What needs to be done: In the data below, the answer is the run of lines from the line containing "s b / 4096)⟩" through the line containing "((rangeFrom (b.off /", both included; print it exactly and nothing else.

(Items listed in a dataset)
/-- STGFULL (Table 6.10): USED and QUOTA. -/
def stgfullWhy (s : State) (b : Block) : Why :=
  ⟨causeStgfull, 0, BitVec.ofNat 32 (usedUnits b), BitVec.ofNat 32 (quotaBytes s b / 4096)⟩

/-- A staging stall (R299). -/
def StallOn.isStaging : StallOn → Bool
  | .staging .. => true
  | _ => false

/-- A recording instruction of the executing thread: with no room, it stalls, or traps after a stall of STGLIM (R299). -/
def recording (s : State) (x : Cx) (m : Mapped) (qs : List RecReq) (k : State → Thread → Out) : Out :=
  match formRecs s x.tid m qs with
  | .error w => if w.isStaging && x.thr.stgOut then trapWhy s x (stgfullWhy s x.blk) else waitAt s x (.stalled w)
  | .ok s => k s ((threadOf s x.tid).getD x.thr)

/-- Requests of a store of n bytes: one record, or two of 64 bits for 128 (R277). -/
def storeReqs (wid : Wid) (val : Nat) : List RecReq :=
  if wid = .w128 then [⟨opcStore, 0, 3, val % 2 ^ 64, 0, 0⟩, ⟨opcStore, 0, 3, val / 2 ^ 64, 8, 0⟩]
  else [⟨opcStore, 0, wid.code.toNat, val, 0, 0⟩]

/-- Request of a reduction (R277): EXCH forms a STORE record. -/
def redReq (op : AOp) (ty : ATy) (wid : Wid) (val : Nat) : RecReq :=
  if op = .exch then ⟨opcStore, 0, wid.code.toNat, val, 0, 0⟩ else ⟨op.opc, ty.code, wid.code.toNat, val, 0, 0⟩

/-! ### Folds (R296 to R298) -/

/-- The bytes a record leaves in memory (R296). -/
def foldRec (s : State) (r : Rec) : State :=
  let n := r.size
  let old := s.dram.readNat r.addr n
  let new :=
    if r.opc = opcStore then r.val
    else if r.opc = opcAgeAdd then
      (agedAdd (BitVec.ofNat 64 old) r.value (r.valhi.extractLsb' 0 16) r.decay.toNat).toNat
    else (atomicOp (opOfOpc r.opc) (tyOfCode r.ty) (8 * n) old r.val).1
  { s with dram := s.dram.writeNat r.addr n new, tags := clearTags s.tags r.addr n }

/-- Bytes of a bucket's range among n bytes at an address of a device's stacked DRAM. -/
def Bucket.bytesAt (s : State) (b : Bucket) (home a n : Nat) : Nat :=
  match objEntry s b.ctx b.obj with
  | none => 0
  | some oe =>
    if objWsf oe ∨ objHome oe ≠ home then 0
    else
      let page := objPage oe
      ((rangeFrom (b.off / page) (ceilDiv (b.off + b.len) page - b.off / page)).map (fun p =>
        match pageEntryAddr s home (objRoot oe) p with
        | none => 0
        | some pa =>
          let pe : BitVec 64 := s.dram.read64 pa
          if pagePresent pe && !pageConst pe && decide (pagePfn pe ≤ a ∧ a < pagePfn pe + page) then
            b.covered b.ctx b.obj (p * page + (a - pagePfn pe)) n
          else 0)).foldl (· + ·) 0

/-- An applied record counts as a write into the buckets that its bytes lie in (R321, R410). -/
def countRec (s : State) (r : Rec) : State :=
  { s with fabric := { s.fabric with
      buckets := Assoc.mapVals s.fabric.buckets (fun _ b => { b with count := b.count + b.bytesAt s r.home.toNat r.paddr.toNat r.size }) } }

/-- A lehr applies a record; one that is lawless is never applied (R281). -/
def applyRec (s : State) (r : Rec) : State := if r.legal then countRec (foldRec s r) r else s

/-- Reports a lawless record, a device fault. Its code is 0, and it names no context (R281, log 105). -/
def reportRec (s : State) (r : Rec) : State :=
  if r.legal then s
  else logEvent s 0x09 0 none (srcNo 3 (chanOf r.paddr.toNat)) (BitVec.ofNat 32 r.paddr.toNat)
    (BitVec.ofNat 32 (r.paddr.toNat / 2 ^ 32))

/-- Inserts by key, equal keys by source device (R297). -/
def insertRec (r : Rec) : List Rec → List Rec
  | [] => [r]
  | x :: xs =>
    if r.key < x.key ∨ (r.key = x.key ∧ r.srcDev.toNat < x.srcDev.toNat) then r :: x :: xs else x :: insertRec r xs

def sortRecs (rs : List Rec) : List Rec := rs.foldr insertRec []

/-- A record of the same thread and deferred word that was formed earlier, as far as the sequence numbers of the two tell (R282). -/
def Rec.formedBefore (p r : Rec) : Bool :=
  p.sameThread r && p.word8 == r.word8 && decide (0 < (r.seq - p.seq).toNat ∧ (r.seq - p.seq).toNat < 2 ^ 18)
...
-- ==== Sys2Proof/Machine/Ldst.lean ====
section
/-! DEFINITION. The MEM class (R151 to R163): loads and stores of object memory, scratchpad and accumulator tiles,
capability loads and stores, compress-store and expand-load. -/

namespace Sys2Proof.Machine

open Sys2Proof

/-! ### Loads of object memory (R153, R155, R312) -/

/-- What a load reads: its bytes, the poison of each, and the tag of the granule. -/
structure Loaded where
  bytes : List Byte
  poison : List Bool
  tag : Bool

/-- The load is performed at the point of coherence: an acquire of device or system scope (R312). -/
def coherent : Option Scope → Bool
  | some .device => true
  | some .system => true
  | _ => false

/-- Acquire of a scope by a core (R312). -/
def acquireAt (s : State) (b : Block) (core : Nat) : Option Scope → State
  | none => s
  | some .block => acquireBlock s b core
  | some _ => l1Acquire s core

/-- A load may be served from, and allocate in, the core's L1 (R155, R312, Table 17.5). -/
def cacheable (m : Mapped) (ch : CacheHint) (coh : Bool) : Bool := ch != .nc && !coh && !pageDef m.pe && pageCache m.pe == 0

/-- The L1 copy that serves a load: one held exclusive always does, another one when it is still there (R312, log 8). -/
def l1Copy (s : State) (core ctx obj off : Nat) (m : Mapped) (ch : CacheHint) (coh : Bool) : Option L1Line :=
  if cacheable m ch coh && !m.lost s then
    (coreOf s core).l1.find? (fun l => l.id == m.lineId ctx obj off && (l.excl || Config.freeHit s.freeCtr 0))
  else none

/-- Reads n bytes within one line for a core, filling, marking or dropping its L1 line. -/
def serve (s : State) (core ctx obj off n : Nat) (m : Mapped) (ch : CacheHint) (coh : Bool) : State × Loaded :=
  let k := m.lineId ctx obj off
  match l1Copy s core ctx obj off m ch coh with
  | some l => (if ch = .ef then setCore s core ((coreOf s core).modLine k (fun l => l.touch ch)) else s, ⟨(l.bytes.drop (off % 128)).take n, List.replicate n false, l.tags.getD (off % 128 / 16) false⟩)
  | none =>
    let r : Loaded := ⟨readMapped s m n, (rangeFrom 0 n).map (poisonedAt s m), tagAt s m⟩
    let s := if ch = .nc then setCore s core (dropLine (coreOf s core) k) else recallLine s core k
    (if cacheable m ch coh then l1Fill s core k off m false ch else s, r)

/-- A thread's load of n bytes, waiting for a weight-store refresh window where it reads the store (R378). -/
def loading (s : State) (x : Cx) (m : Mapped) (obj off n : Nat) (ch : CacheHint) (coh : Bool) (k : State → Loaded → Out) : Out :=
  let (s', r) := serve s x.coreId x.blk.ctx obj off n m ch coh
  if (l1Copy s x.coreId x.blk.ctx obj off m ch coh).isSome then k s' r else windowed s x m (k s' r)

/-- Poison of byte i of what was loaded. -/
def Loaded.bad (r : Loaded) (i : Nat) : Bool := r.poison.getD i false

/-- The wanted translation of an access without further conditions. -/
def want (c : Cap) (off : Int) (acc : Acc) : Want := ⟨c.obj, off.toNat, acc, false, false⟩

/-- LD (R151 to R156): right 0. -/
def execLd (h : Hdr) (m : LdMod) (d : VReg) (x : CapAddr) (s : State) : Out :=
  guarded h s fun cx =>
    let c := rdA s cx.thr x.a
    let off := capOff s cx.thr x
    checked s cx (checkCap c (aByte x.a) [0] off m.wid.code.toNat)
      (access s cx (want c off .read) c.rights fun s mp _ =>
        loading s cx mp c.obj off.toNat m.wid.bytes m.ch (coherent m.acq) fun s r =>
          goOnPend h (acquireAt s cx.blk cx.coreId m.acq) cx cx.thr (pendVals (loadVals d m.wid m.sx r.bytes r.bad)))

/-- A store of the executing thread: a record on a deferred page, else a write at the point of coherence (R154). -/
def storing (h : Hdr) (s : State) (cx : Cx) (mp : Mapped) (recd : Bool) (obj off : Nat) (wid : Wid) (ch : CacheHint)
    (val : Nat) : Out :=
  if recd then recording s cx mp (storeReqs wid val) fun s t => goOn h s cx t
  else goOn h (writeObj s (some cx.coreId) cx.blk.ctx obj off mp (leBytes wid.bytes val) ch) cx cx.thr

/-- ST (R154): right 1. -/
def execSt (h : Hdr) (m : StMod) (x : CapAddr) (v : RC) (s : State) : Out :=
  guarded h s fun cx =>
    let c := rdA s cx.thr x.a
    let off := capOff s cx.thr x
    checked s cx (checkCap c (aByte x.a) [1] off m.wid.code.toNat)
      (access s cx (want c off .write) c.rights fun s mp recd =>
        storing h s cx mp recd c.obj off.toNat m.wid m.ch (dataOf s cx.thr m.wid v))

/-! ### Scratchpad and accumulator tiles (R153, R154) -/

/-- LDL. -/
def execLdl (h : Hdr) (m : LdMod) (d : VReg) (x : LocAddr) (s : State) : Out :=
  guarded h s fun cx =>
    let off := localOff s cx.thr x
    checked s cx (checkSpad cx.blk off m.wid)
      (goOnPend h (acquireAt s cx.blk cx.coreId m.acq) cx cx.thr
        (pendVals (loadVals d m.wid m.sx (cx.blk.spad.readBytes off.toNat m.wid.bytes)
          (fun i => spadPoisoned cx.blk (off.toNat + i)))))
---
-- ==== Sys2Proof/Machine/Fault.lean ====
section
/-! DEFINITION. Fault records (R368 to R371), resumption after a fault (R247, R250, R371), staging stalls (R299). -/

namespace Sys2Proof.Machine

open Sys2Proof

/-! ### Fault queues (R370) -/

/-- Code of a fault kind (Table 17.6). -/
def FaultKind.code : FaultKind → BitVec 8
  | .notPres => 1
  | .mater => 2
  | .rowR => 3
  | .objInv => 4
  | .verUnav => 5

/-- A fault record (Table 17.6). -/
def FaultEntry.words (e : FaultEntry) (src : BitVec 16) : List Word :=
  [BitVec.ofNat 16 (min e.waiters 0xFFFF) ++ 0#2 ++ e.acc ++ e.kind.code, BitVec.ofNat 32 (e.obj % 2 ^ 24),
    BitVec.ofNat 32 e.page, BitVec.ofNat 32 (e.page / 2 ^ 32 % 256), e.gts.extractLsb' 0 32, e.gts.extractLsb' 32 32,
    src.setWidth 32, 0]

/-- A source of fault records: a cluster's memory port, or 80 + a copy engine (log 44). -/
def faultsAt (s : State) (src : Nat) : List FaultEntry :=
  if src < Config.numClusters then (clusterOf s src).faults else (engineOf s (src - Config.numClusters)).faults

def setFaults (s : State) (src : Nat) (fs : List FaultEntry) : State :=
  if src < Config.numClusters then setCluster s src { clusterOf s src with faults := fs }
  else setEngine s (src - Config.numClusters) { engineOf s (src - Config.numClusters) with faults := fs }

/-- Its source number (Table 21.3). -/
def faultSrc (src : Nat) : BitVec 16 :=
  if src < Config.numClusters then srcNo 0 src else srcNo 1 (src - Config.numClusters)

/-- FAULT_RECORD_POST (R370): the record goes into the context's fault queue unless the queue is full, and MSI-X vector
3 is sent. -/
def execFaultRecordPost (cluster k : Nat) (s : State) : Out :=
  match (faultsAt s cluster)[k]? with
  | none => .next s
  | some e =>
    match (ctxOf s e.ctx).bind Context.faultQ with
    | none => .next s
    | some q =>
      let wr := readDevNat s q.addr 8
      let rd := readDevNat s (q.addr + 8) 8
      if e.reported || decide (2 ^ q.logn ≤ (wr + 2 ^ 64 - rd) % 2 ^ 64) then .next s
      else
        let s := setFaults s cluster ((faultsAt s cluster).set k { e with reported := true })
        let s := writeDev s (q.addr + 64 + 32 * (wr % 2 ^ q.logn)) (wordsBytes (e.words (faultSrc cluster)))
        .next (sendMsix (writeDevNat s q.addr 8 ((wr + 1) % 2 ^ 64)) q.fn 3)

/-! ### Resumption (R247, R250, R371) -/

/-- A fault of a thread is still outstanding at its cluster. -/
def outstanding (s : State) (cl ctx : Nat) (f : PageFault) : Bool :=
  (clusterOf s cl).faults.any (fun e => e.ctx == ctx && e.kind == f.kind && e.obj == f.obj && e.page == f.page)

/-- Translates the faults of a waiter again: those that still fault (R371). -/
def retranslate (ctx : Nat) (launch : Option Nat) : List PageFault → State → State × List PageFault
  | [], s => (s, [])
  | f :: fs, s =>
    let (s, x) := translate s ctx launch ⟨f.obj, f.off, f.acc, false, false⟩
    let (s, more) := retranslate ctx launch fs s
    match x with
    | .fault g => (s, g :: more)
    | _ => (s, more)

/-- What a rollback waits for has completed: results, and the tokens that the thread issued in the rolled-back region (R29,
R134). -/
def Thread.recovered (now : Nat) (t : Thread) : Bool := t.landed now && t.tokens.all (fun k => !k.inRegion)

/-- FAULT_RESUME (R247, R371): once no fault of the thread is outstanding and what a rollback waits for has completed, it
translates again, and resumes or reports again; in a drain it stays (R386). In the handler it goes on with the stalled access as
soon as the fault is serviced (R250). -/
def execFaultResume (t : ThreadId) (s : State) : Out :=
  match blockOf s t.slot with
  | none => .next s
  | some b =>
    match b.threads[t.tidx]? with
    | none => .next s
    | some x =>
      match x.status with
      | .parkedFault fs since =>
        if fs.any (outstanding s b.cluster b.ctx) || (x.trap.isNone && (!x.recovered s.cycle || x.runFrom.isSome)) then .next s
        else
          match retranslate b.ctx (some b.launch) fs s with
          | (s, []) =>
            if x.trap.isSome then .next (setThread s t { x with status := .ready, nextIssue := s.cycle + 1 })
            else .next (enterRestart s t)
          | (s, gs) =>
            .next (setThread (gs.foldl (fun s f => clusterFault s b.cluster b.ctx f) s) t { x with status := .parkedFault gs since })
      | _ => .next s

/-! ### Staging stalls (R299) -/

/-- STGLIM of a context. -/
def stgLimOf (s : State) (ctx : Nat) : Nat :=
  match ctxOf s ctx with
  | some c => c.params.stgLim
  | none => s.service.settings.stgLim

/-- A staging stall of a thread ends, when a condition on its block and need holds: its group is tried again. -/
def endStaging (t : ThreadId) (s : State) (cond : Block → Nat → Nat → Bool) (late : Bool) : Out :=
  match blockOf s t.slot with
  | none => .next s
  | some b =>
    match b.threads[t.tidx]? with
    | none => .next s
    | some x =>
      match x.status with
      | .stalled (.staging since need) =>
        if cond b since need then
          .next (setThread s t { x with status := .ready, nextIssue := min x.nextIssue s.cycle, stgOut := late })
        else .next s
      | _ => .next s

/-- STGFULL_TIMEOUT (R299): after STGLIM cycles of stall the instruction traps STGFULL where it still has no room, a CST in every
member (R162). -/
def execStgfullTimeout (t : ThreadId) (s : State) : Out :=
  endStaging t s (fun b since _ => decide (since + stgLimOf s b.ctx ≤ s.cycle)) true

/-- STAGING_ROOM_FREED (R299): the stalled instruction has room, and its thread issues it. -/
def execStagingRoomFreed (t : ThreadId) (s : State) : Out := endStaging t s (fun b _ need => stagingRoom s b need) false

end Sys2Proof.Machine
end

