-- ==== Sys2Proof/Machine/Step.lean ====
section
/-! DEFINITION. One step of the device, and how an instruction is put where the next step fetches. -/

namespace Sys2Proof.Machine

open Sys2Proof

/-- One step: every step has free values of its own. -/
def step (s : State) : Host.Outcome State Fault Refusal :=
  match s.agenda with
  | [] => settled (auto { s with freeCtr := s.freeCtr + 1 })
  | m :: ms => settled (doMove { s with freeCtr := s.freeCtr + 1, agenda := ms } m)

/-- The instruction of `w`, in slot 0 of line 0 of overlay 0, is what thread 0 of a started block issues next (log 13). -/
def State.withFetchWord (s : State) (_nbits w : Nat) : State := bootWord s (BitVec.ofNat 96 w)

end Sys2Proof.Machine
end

Task answer:
  ⟨causeStgfull, 0, BitVec.ofNat 32 (usedUnits b), BitVec.ofNat 32 (quotaBytes s b / 4096)⟩

/-- A staging stall (R299). -/
def StallOn.isStaging : StallOn → Bool
  | .staging .. => true
  | _ => false

/-- A recording instruction of the executing thread: with no room, it stalls, or traps after a stall of STGLIM (R299). -/
def recording (s : State) (x : Cx) (m : Mapped) (qs : List RecReq) (k : State → Thread → Out) : Out :=
  match formRecs s x.tid m qs with
  | .error w => if w.isStaging && x.thr.stgOut then trapWhy s x (stgfullWhy s x.blk) else waitAt s x (.stalled w)
  | .ok s => k s ((threadOf s x.tid).getD x.thr)

/-- Requests of a store of n bytes: one record, or two of 64 bits for 128 (R277). -/
def storeReqs (wid : Wid) (val : Nat) : List RecReq :=
  if wid = .w128 then [⟨opcStore, 0, 3, val % 2 ^ 64, 0, 0⟩, ⟨opcStore, 0, 3, val / 2 ^ 64, 8, 0⟩]
  else [⟨opcStore, 0, wid.code.toNat, val, 0, 0⟩]

/-- Request of a reduction (R277): EXCH forms a STORE record. -/
def redReq (op : AOp) (ty : ATy) (wid : Wid) (val : Nat) : RecReq :=
  if op = .exch then ⟨opcStore, 0, wid.code.toNat, val, 0, 0⟩ else ⟨op.opc, ty.code, wid.code.toNat, val, 0, 0⟩

/-! ### Folds (R296 to R298) -/

/-- The bytes a record leaves in memory (R296). -/
def foldRec (s : State) (r : Rec) : State :=
  let n := r.size
  let old := s.dram.readNat r.addr n
  let new :=
    if r.opc = opcStore then r.val
    else if r.opc = opcAgeAdd then
      (agedAdd (BitVec.ofNat 64 old) r.value (r.valhi.extractLsb' 0 16) r.decay.toNat).toNat
    else (atomicOp (opOfOpc r.opc) (tyOfCode r.ty) (8 * n) old r.val).1
  { s with dram := s.dram.writeNat r.addr n new, tags := clearTags s.tags r.addr n }

/-- Bytes of a bucket's range among n bytes at an address of a device's stacked DRAM. -/
def Bucket.bytesAt (s : State) (b : Bucket) (home a n : Nat) : Nat :=
  match objEntry s b.ctx b.obj with
  | none => 0
  | some oe =>
    if objWsf oe ∨ objHome oe ≠ home then 0
    else
      let page := objPage oe
      ((rangeFrom (b.off / page) (ceilDiv (b.off + b.len) page - b.off / page)).map (fun p =>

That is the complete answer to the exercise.